◆ RECORDS FOR THIS TASK
-- ==== Sys2Proof/Machine/Dispatch.lean ====
section
/-! DEFINITION. The dispatch of the commands: one arm per constructor of `Instr`, each a direct call of the
command's meaning. -/

namespace Sys2Proof.Machine
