-- ==== Sys2Proof/Certificates/Slice0/Obligations.lean ====
section
/-! DEFINITION. The statements of this model for the provers: what the commands and the machine do, by the numbered rules and
the tables of the spec. -/

open Sys2Proof Sys2Proof.Machine

/-- The queue of commands is the model's (log entry 11). -/
def Obligations.StepRunsFrontCommand : Prop :=
  (∀ c cs (s : State), s.pending = c :: cs → step s = exec c { s with pending := cs })

/-- No command stops the machine. The queue and the time are the model's (log entries 1 and 11). -/
def Obligations.CommandsComplete : Prop :=
  ∀ c s, ∃ t, exec c s = .next t ∧
  (∀ c s t, s.Inv → exec c s = .next t → t.pending = s.pending ∧ t.now = s.now)

/-- R446, R105, R129, R357, R602, R591, and log entry 1. -/
def Obligations.TimePasses : Prop :=
  (∀ s, s.Inv → s.pending = [] → Completes (step s) (fun t => t.now = s.now + 1 ∧ t.pending = [] ∧
    t.calUs = s.calUs + (if s.aonPowered = true then 1 else 0) ∧
    t.arb = (if s.mod_.frozen = true then { s.arb with renewAt := s.arb.renewAt + 1 } else s.arb))) ∧
  (∀ s l, s.Inv → s.pending = [] → (∀ p, p < 8 → ∀ e ∈ (s.lin p).pulseEnd, s.now + 1 < e) → Completes (step s) (fun t =>
    (s.tideRuns l = false → t.tide l = s.tide l) ∧
    (s.tideRuns l = true → let a := (s.tide l).acc + 400 * (s.tide l).inc
      t.tide l = { s.tide l with acc := a % 2 ^ 48, turn := ((s.tide l).turn + a / 2 ^ 48) % 2 ^ 32,
                                 turnsDue := (s.tide l).turnsDue + a / 2 ^ 48 }) ∧
    (∀ k < 12, let now := s.fld l (R.CVC_PP_CNT k) F.CVC_PP_CNT_POS
      t.fld l (R.CVC_PP_CNT k) F.CVC_PP_CNT_POS =
        if s.cvcRuns l = true ∧ (s.pair l k).per ≠ 0 then (now + 12800) % (s.pair l k).per % 2 ^ 29 else now) ∧
    (∀ n < 6, let left := s.fld l (R.RSTC_WDT_CNT n) F.RSTC_WDT_CNT_REMAIN
      t.fld l (R.RSTC_WDT_CNT n) F.RSTC_WDT_CNT_REMAIN =
        if (s.now + 1) % 100 = 0 ∧ s.mod_.frozen = false ∧ (s.lane l).powered = true ∧
          s.bit l (R.RSTC_WDT_CFG n) F.RSTC_WDT_CFG_EN = true then left - 1 else left) ∧
    (s.upd.st = 3 → t.fld l R.UPD_STATUS F.UPD_STATUS_CONFIRM_LEFT = min 65535 ((s.upd.trialEnd - (s.now + 1)) / 1000000)) ∧
    s.RegsBut (((List.range 12).map R.CVC_PP_CNT ++ (List.range 6).map R.RSTC_WDT_CNT ++ [R.UPD_STATUS]).flatMap bothKeys) t ∧
    t = { s with now := s.now + 1, calUs := t.calUs, arb := t.arb, regs := t.regs, tideE := t.tideE, tideW := t.tideW, tbs := t.tbs })) ∧
  (∀ s n, s.Inv → s.pending = [] → n < 4 → Completes (step s) (fun t =>
    let d : Int := 1000 * 2 ^ 32 + sext 32 (s.shReg (R.TIME_TB_FREQ n)).toNat * 2 ^ 22 / 10 ^ 6
    t.tb n = if s.shBit (R.TIME_TB_STAT n) F.TIME_TB_STAT_RUNNING = true
      then { s.tb n with t := ((s.tb n).t + d.toNat) % (2 ^ 48 * 10 ^ 9 * 2 ^ 32) } else s.tb n))

/-- Reset values as the register chapters print them. The invariant at reset. -/
def Obligations.StateAfterReset : Prop :=
  (∀ l, ∀ w ∈ ([(R.FERRY_CFG, 0x000207D0), (R.FERRY_PHASE_CFG, 0x000103E7), (R.LEDG_CFG, 0x00090400), (R.LEDG_NODL, 0x7CF),
      (R.LEDG_QUOTA 0, 0x200), (R.LEDG_QUOTA 160, 0x200), (R.SCSM_CFG, 0x3B5CB9FA), (R.TIDE_CFG, 0x00090A00),
      (R.PARI_CFG, 0x27102509)] : List RegCell),
    State.reset.reg l w.1 = w.2 ∧ State.reset.shadow l w.1 = w.2) ∧
  (State.reset.reg .E R.FERRY_LANE = 0 ∧ State.reset.reg .W R.FERRY_LANE = 0x100 ∧ (∀ l, State.reset.reg l R.LEDG_FREE = 0x8000) ∧
    State.reset.led.nextLsn = 1 ∧ State.reset.led.entries = [] ∧ State.reset.pending = []) ∧
  (State.reset.Inv)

◆ TASK DETAILS
If a line in the records above contains the string "else", copy that line out.

◆ ANSWER
    t.calUs = s.calUs + (if s.aonPowered = true then 1 else 0) ∧
    t.arb = (if s.mod_.frozen = true then { s.arb with renewAt := s.arb.renewAt + 1 } else s.arb))) ∧
        if s.cvcRuns l = true ∧ (s.pair l k).per ≠ 0 then (now + 12800) % (s.pair l k).per % 2 ^ 29 else now) ∧
          s.bit l (R.RSTC_WDT_CFG n) F.RSTC_WDT_CFG_EN = true then left - 1 else left) ∧
      then { s.tb n with t := ((s.tb n).t + d.toNat) % (2 ^ 48 * 10 ^ 9 * 2 ^ 32) } else s.tb n))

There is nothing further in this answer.